_Collected data_
○ ○ ○ ○

-- ==== Sys2Proof/Laws/ChangeBench.lean ====
section
/-! SUPPORT. What the operations of Machine/Bench may change. -/

namespace Sys2Proof.Machine

theorem logRetired_changes {s : State} {h : Nat} {i : Nat} {cause : Nat} {round : Nat} {test : Nat} : Changes [.free, .halls] s
    (logRetired s h i cause round test) := by
  unfold logRetired
  with_reducible refine Changes.next ?_ logDecision_changes (by decide)
  with_reducible refine Changes.next ?_ takeFree_changes (by decide)
  with_reducible refine Changes.next ?_ takeFree_changes (by decide)
  with_reducible exact Changes.refl

theorem retirePosition_changes {s : State} {h : Nat} {i : Nat} {cause : Nat} {round : Nat} {test : Nat} : Changes [.free,
    .positions, .halls] s (retirePosition s h i cause round test) := by
  unfold retirePosition
  with_reducible refine Changes.ite_ (fun _ => ?_) (fun _ => ?_)
  · with_reducible refine Changes.next ?_ raise_changes (by decide)
    with_reducible refine Changes.next ?_ raise_changes (by decide)
    with_reducible refine Changes.next ?_ logRetired_changes (by decide)
    with_reducible refine Changes.next ?_ (modHall_changes ?_) (by decide)
    · with_reducible refine Changes.next ?_ (modPos_changes ?_) (by decide)
      · with_reducible exact Changes.refl
      · exact fun _ h => h
    · exact fun _ h => h
  · with_reducible refine Changes.next ?_ pushEvent_changes (by decide)
    with_reducible refine Changes.next ?_ logRetired_changes (by decide)
    with_reducible refine Changes.next ?_ (modHall_changes ?_) (by decide)
    · with_reducible refine Changes.next ?_ (modPos_changes ?_) (by decide)
      · with_reducible exact Changes.refl
      · exact fun _ h => h
    · exact fun _ h => h

theorem retireTarget_changes {s : State} {h : Nat} {i : Nat} : Changes [.free, .halls] s (retireTarget s h i) := by
  unfold retireTarget
  with_reducible refine Changes.next ?_ pushEvent_changes (by decide)
  with_reducible refine Changes.next ?_ logRetired_changes (by decide)
  with_reducible refine Changes.next ?_ (modHall_changes ?_) (by decide)
  · with_reducible refine Changes.next ?_ takeFree_changes (by decide)
    with_reducible exact Changes.refl
  · exact fun _ h => h

theorem holdForBench_changes {s : State} {h : Nat} {i : Nat} : Changes [.positions, .halls] s (holdForBench s h i) := by
  unfold holdForBench
  with_reducible refine Changes.next ?_ (modHall_changes ?_) (by decide)
  · with_reducible refine Changes.next ?_ (modPos_changes ?_) (by decide)
    · with_reducible exact Changes.refl
    · exact fun _ h => h
  · exact fun _ h => h

theorem slackRun_changes {s : State} {h : Nat} : Changes [.halls] s (slackRun s h) := by
  unfold slackRun
  with_reducible refine Changes.ite_ (fun _ => ?_) (fun _ => ?_)
  · with_reducible refine Changes.next ?_ pushEvent_changes (by decide)
    with_reducible refine Changes.next ?_ (modHall_changes ?_) (by decide)
    · with_reducible exact Changes.refl
    · exact fun _ h => h
  · with_reducible refine Changes.next ?_ (modHall_changes ?_) (by decide)
    · with_reducible exact Changes.refl
    · exact fun _ h => h

theorem endBench_changes {s : State} {h : Nat} {verdict : Nat} {round : Nat} {test : Nat} : Changes [.free, .positions, .halls,
    .miller] s (endBench s h verdict round test) := by
  unfold endBench
  with_reducible refine Changes.ite_ (fun _ => ?_) (fun _ => ?_)
  · with_reducible refine Changes.next ?_ (modPos_changes ?_) (by decide)
    · with_reducible refine Changes.next ?_ (modPos_changes ?_) (by decide)
      · with_reducible refine Changes.next ?_ (modHall_changes ?_) (by decide)
        · with_reducible refine Changes.next ?_ countBenchWait_changes (by decide)
          with_reducible exact Changes.refl
        · exact fun _ h => h
      · exact fun _ h => h
    · (intro _ h; split <;> (try split) <;> exact h)
  · with_reducible refine Changes.ite_ (fun _ => ?_) (fun _ => ?_)
    · with_reducible refine Changes.ite_ (fun _ => ?_) (fun _ => ?_)
      · with_reducible refine Changes.next ?_ raise_changes (by decide)
        with_reducible refine Changes.next ?_ (modPos_changes ?_) (by decide)
        · with_reducible refine Changes.next ?_ (modPos_changes ?_) (by decide)
          · with_reducible refine Changes.next ?_ (modHall_changes ?_) (by decide)
            · with_reducible refine Changes.next ?_ countBenchWait_changes (by decide)
              with_reducible exact Changes.refl
            · exact fun _ h => h
          · exact fun _ h => h
        · exact fun _ h => h
      · with_reducible refine Changes.next ?_ retirePosition_changes (by decide)
        with_reducible refine Changes.next ?_ (modPos_changes ?_) (by decide)
        · with_reducible refine Changes.next ?_ (modHall_changes ?_) (by decide)
          · with_reducible refine Changes.next ?_ countBenchWait_changes (by decide)
            with_reducible exact Changes.refl
          · exact fun _ h => h
        · exact fun _ h => h
    · with_reducible refine Changes.next ?_ slackRun_changes (by decide)
      with_reducible refine Changes.ite_ (fun _ => ?_) (fun _ => ?_)
      · with_reducible refine Changes.next ?_ holdForBench_changes (by decide)
        with_reducible refine Changes.next ?_ (modPos_changes ?_) (by decide)
        · with_reducible refine Changes.next ?_ (modPos_changes ?_) (by decide)
          · with_reducible refine Changes.next ?_ (modHall_changes ?_) (by decide)
            · with_reducible refine Changes.next ?_ countBenchWait_changes (by decide)
              with_reducible exact Changes.refl
            · exact fun _ h => h
          · exact fun _ h => h
        · (intro _ h; split <;> exact h)
      · with_reducible refine Changes.next ?_ (modPos_changes ?_) (by decide)
        · with_reducible refine Changes.next ?_ (modPos_changes ?_) (by decide)
          · with_reducible refine Changes.next ?_ (modHall_changes ?_) (by decide)
            · with_reducible refine Changes.next ?_ countBenchWait_changes (by decide)
              with_reducible exact Changes.refl
            · exact fun _ h => h
          · exact fun _ h => h
        · (intro _ h; split <;> exact h)

theorem beginBench_changes {s : State} {h : Nat} {i : Nat} {under289 : Bool} : Changes [.positions, .halls] s (beginBench s h i
    under289) := by
  unfold beginBench
  with_reducible refine Changes.next ?_ (modHall_changes ?_) (by decide)
  · with_reducible refine Changes.next ?_ (modPos_changes ?_) (by decide)
    · with_reducible exact Changes.refl
    · exact fun _ h => h
  · exact fun _ h => h

theorem runBenchPeriod_changes {h : Hall} {s : State} : Changes [.free, .positions, .halls, .miller] s (runBenchPeriod h s) := by
  unfold runBenchPeriod
  with_reducible refine Changes.ite_ (fun _ => ?_) (fun _ => ?_)
  · with_reducible exact Changes.refl
  · with_reducible refine Changes.next ?_ (modHall_changes ?_) (by decide)
    · ((with_reducible conv => (arg 3; whnf)); split)
      · with_reducible refine Changes.ite_ (fun _ => ?_) (fun _ => ?_)
        · with_reducible refine Changes.next ?_ endBench_changes (by decide)
          with_reducible exact Changes.refl
        · with_reducible exact Changes.refl
      · with_reducible refine Changes.next ?_ beginBench_changes (by decide)
        with_reducible refine Changes.ite_ (fun _ => ?_) (fun _ => ?_)
        · with_reducible refine Changes.next ?_ endBench_changes (by decide)
          with_reducible exact Changes.refl
        · with_reducible exact Changes.refl
    · exact fun _ h => h

theorem runBenchRound_changes {h : Hall} {matched : Bool} {test : W16} {s : State} : Changes [.free, .positions, .halls, .miller] s
    (runBenchRound h matched test s) := by
  unfold runBenchRound
  with_reducible refine Changes.ite_ (fun _ => ?_) (fun _ => ?_)
  · with_reducible refine Changes.ite_ (fun _ => ?_) (fun _ => ?_)
    · with_reducible refine Changes.next ?_ (modHall_changes ?_) (by decide)
      · with_reducible refine Changes.next ?_ with_free_changes (by decide)
        with_reducible refine Changes.next ?_ (modPos_changes ?_) (by decide)
        · with_reducible exact Changes.refl
        · exact fun _ h => h
      · exact fun _ h => h
    · with_reducible refine Changes.next ?_ endBench_changes (by decide)
      with_reducible refine Changes.next ?_ with_free_changes (by decide)
      with_reducible refine Changes.next ?_ (modPos_changes ?_) (by decide)
      · with_reducible exact Changes.refl
      · exact fun _ h => h
  · with_reducible exact Changes.refl

theorem runBenchPause_changes {h : Hall} {s : State} : Changes [.halls] s (runBenchPause h s) := by
  unfold runBenchPause
  with_reducible refine Changes.ite_ (fun _ => ?_) (fun _ => ?_)
  · with_reducible refine Changes.next ?_ (modHall_changes ?_) (by decide)
    · with_reducible exact Changes.refl
    · exact fun _ h => h
  · with_reducible exact Changes.refl

theorem runTnkReq_changes {h : Hall} {v : W32} {s : State} : Changes [.halls] s (runTnkReq h v s) := by
  unfold runTnkReq
  with_reducible refine Changes.ite_ (fun _ => ?_) (fun _ => ?_)
  · with_reducible exact Changes.refl
  · with_reducible refine Changes.ite_ (fun _ => ?_) (fun _ => ?_)
    · with_reducible refine Changes.next ?_ (modHall_changes ?_) (by decide)
      · with_reducible exact Changes.refl
      · exact fun _ h => h
    · with_reducible refine Changes.ite_ (fun _ => ?_) (fun _ => ?_)
      · with_reducible refine Changes.next ?_ (modHall_changes ?_) (by decide)
        · with_reducible exact Changes.refl
        · exact fun _ h => h
      · with_reducible refine Changes.next ?_ pushEvent_changes (by decide)
        with_reducible exact Changes.refl

theorem runAsyInject_changes {h : Hall} {p : Pos} {v : W32} {s : State} : Changes [.positions] s (runAsyInject h p v s) := by
  unfold runAsyInject
  with_reducible refine Changes.ite_ (fun _ => ?_) (fun _ => ?_)
  · with_reducible refine Changes.next ?_ (modPos_changes ?_) (by decide)
    · with_reducible exact Changes.refl
    · exact fun _ h => h
  · with_reducible exact Changes.refl

end Sys2Proof.Machine
end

○ ○ ○ ○

_Task details_
From the entries above, copy each line that holds "split".

_Answer space_
    · (intro _ h; split <;> (try split) <;> exact h)
        · (intro _ h; split <;> exact h)
        · (intro _ h; split <;> exact h)
    · ((with_reducible conv => (arg 3; whnf)); split)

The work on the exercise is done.